> _Action item_:
For each line below that contains the string "DEFINITION", copy that line.

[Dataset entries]
----------------

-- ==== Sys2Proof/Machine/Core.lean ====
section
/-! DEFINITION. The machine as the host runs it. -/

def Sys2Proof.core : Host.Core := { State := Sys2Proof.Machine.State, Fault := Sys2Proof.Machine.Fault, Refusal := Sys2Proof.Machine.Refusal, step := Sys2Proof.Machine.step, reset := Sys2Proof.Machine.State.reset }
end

----------------

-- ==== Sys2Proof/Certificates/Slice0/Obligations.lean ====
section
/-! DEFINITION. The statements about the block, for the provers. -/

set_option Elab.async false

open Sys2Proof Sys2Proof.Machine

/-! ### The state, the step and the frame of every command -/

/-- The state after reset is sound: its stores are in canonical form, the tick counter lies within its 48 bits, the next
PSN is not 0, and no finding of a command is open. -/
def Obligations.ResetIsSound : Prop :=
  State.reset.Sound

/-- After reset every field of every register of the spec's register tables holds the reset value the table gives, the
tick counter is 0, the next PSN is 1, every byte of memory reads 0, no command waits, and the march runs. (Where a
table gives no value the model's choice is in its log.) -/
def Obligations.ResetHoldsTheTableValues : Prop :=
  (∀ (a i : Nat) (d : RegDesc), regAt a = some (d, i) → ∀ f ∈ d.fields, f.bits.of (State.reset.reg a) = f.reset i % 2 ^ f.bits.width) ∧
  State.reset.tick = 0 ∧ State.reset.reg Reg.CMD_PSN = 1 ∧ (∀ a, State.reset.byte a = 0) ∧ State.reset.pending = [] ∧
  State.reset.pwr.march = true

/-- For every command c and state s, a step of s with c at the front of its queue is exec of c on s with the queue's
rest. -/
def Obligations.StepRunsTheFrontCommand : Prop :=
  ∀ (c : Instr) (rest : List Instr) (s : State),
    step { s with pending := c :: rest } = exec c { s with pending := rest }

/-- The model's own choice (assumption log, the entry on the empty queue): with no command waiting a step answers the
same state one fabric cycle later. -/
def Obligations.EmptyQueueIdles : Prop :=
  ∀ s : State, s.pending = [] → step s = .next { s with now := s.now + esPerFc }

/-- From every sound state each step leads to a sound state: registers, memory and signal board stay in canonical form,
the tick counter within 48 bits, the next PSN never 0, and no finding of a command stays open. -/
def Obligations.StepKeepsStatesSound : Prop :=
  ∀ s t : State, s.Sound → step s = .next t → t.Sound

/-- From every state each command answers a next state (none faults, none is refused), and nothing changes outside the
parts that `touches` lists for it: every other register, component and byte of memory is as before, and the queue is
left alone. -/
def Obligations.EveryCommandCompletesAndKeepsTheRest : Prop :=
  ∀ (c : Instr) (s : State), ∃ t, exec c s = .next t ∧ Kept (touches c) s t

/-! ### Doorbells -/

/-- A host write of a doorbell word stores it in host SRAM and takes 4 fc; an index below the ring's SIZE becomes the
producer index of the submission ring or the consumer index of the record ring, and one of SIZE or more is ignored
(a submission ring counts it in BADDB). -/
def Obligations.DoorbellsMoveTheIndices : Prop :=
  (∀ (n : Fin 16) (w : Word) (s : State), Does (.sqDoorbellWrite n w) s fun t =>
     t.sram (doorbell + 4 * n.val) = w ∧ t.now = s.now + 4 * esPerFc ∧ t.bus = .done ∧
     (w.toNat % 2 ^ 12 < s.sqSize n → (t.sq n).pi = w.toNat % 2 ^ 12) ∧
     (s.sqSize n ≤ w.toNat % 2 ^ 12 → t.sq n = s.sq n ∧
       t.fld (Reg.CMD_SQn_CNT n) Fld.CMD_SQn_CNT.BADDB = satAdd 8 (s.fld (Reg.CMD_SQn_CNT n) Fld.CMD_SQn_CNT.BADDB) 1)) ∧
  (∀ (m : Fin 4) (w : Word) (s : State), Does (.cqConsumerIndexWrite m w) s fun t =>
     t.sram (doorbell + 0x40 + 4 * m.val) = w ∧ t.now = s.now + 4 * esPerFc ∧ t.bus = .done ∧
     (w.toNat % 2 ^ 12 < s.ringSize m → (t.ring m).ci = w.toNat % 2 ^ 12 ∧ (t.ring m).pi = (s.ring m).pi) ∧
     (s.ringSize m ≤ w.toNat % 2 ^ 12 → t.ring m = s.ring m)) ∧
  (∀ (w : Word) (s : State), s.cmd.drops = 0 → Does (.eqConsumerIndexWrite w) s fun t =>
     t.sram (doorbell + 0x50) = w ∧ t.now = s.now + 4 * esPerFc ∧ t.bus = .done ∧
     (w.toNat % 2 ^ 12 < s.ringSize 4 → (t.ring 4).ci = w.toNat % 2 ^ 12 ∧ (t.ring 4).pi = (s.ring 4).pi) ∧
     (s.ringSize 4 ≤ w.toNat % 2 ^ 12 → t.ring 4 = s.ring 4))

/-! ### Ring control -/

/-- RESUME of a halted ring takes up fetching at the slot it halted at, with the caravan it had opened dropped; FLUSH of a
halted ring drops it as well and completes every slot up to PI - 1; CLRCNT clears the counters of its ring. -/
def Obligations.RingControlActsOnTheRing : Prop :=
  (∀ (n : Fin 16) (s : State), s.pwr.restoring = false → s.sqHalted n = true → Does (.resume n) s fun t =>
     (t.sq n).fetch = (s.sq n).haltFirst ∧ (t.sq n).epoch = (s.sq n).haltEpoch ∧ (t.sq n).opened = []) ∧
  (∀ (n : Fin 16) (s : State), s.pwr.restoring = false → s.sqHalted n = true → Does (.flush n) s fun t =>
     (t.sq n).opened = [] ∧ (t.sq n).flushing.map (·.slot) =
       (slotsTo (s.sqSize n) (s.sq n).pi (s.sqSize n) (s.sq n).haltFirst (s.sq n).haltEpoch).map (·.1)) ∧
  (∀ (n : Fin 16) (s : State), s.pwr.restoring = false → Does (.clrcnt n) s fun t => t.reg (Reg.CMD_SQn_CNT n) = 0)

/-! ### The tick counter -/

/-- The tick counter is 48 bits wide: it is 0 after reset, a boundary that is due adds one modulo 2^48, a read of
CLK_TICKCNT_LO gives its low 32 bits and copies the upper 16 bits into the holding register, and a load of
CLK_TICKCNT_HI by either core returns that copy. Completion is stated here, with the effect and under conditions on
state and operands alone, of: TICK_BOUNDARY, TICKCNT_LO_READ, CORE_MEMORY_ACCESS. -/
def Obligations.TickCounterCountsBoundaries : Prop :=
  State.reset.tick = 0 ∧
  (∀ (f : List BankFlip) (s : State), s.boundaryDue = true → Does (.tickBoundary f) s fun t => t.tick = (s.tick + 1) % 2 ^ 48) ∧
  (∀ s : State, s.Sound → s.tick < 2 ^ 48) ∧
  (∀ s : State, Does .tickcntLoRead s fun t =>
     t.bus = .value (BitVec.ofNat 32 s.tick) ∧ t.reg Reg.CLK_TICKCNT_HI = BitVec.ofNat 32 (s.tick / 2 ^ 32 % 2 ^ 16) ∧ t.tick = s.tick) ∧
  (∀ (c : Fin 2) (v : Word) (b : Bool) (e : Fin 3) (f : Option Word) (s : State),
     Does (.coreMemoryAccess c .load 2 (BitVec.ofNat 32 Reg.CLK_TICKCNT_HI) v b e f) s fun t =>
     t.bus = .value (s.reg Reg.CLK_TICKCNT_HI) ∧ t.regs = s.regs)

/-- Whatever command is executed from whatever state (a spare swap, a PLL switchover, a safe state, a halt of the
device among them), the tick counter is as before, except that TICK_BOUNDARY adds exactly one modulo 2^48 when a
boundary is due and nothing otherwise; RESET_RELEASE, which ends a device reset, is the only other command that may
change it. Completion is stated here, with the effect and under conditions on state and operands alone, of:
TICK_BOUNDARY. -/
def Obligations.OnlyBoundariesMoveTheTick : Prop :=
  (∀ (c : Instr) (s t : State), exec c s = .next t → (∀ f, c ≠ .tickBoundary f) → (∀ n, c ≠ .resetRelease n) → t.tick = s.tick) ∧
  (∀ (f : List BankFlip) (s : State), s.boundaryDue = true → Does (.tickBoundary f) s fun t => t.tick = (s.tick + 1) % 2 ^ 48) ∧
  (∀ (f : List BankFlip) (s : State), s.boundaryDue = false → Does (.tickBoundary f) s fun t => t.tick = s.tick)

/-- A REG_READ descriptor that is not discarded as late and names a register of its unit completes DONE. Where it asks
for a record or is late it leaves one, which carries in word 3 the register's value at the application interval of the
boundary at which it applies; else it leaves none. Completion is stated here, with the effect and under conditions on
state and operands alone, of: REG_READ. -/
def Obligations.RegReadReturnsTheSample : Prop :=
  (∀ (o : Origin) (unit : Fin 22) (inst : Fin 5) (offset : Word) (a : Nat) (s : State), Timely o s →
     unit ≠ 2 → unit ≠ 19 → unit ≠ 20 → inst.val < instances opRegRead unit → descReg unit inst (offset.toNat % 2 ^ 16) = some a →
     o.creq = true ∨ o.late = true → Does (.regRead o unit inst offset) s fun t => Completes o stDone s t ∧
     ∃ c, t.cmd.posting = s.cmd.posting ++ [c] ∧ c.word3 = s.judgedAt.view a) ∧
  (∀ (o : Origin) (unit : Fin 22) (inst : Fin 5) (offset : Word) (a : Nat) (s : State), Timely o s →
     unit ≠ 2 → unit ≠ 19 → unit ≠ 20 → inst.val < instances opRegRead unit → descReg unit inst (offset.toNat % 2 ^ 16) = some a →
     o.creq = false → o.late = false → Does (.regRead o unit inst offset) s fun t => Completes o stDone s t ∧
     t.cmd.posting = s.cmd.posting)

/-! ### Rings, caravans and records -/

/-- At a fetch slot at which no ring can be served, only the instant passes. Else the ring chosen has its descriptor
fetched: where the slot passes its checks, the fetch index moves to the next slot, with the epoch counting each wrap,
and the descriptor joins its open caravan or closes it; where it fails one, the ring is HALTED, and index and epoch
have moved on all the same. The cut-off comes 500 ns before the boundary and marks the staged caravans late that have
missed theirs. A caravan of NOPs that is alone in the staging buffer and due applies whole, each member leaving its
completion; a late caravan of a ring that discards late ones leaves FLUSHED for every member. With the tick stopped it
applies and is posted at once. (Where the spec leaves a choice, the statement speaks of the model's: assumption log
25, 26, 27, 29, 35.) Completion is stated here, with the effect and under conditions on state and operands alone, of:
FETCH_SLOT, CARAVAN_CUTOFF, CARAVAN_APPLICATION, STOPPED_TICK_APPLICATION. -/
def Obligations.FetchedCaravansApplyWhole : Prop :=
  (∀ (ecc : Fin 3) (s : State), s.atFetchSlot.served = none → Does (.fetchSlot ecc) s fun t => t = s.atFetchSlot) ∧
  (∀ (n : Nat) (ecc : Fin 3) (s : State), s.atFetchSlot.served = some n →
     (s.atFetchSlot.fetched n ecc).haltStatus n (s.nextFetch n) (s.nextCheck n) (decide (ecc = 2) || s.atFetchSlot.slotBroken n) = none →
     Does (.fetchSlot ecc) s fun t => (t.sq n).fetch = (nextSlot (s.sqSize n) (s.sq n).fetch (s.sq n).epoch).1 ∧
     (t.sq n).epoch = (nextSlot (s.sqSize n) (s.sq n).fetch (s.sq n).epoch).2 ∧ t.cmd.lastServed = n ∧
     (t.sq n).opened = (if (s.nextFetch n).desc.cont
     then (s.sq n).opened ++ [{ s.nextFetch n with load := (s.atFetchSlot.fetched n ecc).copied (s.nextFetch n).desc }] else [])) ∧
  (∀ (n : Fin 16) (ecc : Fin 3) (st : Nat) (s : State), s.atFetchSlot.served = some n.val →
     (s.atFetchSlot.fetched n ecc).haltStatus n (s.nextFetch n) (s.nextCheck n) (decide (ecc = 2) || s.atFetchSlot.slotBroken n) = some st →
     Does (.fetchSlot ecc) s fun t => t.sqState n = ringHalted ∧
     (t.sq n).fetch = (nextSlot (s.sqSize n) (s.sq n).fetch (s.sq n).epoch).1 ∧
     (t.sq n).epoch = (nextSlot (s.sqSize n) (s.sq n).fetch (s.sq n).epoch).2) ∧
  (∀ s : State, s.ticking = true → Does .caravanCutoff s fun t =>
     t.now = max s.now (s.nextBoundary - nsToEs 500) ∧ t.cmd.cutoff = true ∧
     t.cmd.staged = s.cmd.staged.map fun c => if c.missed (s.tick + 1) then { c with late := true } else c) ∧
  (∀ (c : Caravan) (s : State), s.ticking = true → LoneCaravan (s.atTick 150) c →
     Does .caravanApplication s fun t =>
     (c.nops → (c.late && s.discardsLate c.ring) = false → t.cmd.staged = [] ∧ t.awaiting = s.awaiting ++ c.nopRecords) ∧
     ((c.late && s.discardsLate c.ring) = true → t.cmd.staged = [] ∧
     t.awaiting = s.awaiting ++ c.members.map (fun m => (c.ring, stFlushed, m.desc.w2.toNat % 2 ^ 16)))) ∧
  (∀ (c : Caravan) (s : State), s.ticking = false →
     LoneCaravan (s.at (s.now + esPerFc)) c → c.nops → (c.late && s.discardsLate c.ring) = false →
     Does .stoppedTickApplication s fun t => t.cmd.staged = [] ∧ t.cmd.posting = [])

----------------

> _Expected answer_:
/-! DEFINITION. The machine as the host runs it. -/
/-! DEFINITION. The statements about the block, for the provers. -/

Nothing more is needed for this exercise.